I have a confession. I don't normally do this sort of thing, at least not any more. In the adolescence of my career, it was a habit I found it quite hard to break, until my doctor told me that if I went on like this, I'd wreck my health. All I can really say, like Norman Bates in Psycho, is that we all need to go a little mad sometimes.

In short, I've … just been on a press trip.

The trip was to Champagne, specifically to the Chouilly-based cooperative house of Nicolas Feuillatte, and the theme - not for the first time, I should say - was matching champagnes with food. This is a question that has been exercising minds mightily in the region since at least the mid-nineties, when I did my first champagne-and-food press trip.   champagne

All you are expected to do is drink champagne and eat, which might sound like a doozy, except that for a bear of very little digestion like me, it represents something of a tribulation.

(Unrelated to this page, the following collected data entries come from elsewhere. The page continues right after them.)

-- ==== Sys2Proof/Machine/Ops.lean ====
section
/-! DEFINITION. The named operations that the commands share: the directory, the publish set, the control queue and its marks,
claim records, serving, releasing, leaving, conflicts, grants and losses. -/

namespace Sys2Proof.Machine

/-! ### Tables by region -/

/-- The directory entry of a region. -/
def State.entry (s : State) (r : Region) : DirEntry := pick s.dir r

/-- The directory entry of one region replaced. -/
def State.setEntry (r : Region) (e : DirEntry) (s : State) : State := { s with dir := put s.dir r e }

/-- What the Claim Engine keeps for a region on the owner's side. -/
def State.serving (s : State) (r : Region) : ServeEntry := pick s.claims.serve r

/-- That entry replaced. -/
def State.setServing (r : Region) (e : ServeEntry) (s : State) : State :=
  { s with claims := { s.claims with serve := put s.claims.serve r e } }

/-- The claim record of a region, closing or not. -/
def State.record (s : State) (r : Region) : Option ClaimRecord := pick s.claims.records r

/-- The claim record of one region replaced. -/
def State.setRecord (r : Region) (c : Option ClaimRecord) (s : State) : State :=
  { s with claims := { s.claims with records := put s.claims.records r c } }

/-- The roster entry of a station. -/
def State.peer (s : State) (p : Station) : RosterEntry := pick s.roster p

/-- The roster entry of one station replaced. -/
def State.setPeer (p : Station) (e : RosterEntry) (s : State) : State := { s with roster := put s.roster p e }

/-- The roster entry of a station is PRESENT. -/
def State.isPresent (s : State) (p : Station) : Bool := (s.peer p).state == .present

/-- An act taken for every region in ascending order. -/
def State.forRegions (f : Region → State → State) (s : State) : State := allRegions.foldl (fun s r => f r s) s

/-! ### The control queue and its marks (spec/09 section 9.6) -/

/-- The frame that a to-send mark stands for (R167). -/
def Mark.frame : Mark → QFrame
  | .join => .join
  | .claim r => .claim r
  | .withdraw r l => .withdraw r l
  | .take r => .take r
  | .handover r => .handover r
  | .release r => .release r

/-- The frame is appended at the tail of the control queue. -/
def LineUnit.append (q : QFrame) (l : LineUnit) : LineUnit := { l with queue := l.queue ++ [{ frame := q, fallen := false }] }

/-- The control queue has room (R166). -/
def LineUnit.room (l : LineUnit) : Bool := l.queue.length < Config.maxQueue

/-- A frame that a record, a region or the JOIN needs is handed to the Line Unit: appended, or else marked to send (R166, R167).
After the LEAVE frame has been queued it is discarded (R119). -/
def State.hand (m : Mark) (s : State) : State :=
  if s.ctl.leaveQueued then s
  else if s.line.room then { s with line := s.line.append m.frame }
  else { s with line := { s.line with marks := s.line.marks ++ [m] } }

/-- A WAIT, REFUSE or REPAIR is handed to the Line Unit: appended, or else suppressed and counted (R168). -/
def State.answer (q : QFrame) (s : State) : State :=
  if s.ctl.leaveQueued then s
  else if s.line.room then { s with line := s.line.append q }
  else { s with line := { s.line with suppressed := satSucc s.line.suppressed } }

/-- A WITHDRAW that is appended if the control queue has room and else not sent (R43, R46). DESIGN CHOICE (log 39): it is not leaving
work (R118), also where the record whose CLAIM was carried had failed with LEAVE. -/
def State.withdrawIfRoom (r : Region) (s : State) : State :=
  if s.ctl.leaveQueued then s
  else if s.line.room then { s with line := s.line.append (.withdraw r false) }
  else s

/-- An owner clears marks (R167). -/
def State.clearMarks (p : Mark → Bool) (s : State) : State :=
  { s with line := { s.line with marks := s.line.marks.filter fun m => !p m } }

/-- The mark is one of a claim record of the region. -/
def Mark.ofRecord (r : Region) : Mark → Bool
  | .claim x | .take x | .withdraw x _ => x == r
  | .join | .handover _ | .release _ => false

/-- The mark is a WITHDRAW of the region: its record is closing (R54). -/
def Mark.isWithdraw (r : Region) : Mark → Bool
  | .withdraw x _ => x == r
  | .join | .claim _ | .take _ | .handover _ | .release _ => false

/-- The frames of the Line Unit that satisfy a test no longer stand: queued ones are discarded at their capture, and one in
flight is discarded or withdrawn before its next attempt. -/
def LineUnit.fell (p : QFrame → Bool) (l : LineUnit) : LineUnit :=
  { l with
    queue := l.queue.map fun e => if p e.frame then { e with fallen := true } else e
    flight := l.flight.map fun f =>
      match f.job with
      | .control q => if p q then { f with fallen := true } else f
      | .presence | .update _ => f }

/-- The same, on the state. -/
def State.fell (p : QFrame → Bool) (s : State) : State := { s with line := s.line.fell p }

What seems to make the Champenois so anxious is that every other viticultural patch of France enjoys what one might call a gastronomic symbiosis - that is, its food and wine coexist in perfect harmony. So you have Pauillac claret with Pauillac lamb, Corbières with cassoulet, Meursault for the garlic snails and Gevrey-Chambertin for the coq au vin, but with champagne being such an artificially constructed wine, a sort of mid-Manche crossover product invented half by the British with their insatiable taste for spoiled wine and half by the merry monks of Hautvillers, that intertwined tradition with food has never really obtained.

pigeon
   This has created something of a publicity opportunity for the industry, the more so since hardened hacks (the British ones at least - there was also a babble of Italians and a pair of splendidly stylish New Yorkers out on the jolly with us) largely remain to be convinced of the merits of drinking a delicate little rosé with roast pigeon, when you could just open a bottle of Burgundy. Or even Bouzy rouge. That way, the trip can be repeatedly run in an ever-renewed effort to convince us.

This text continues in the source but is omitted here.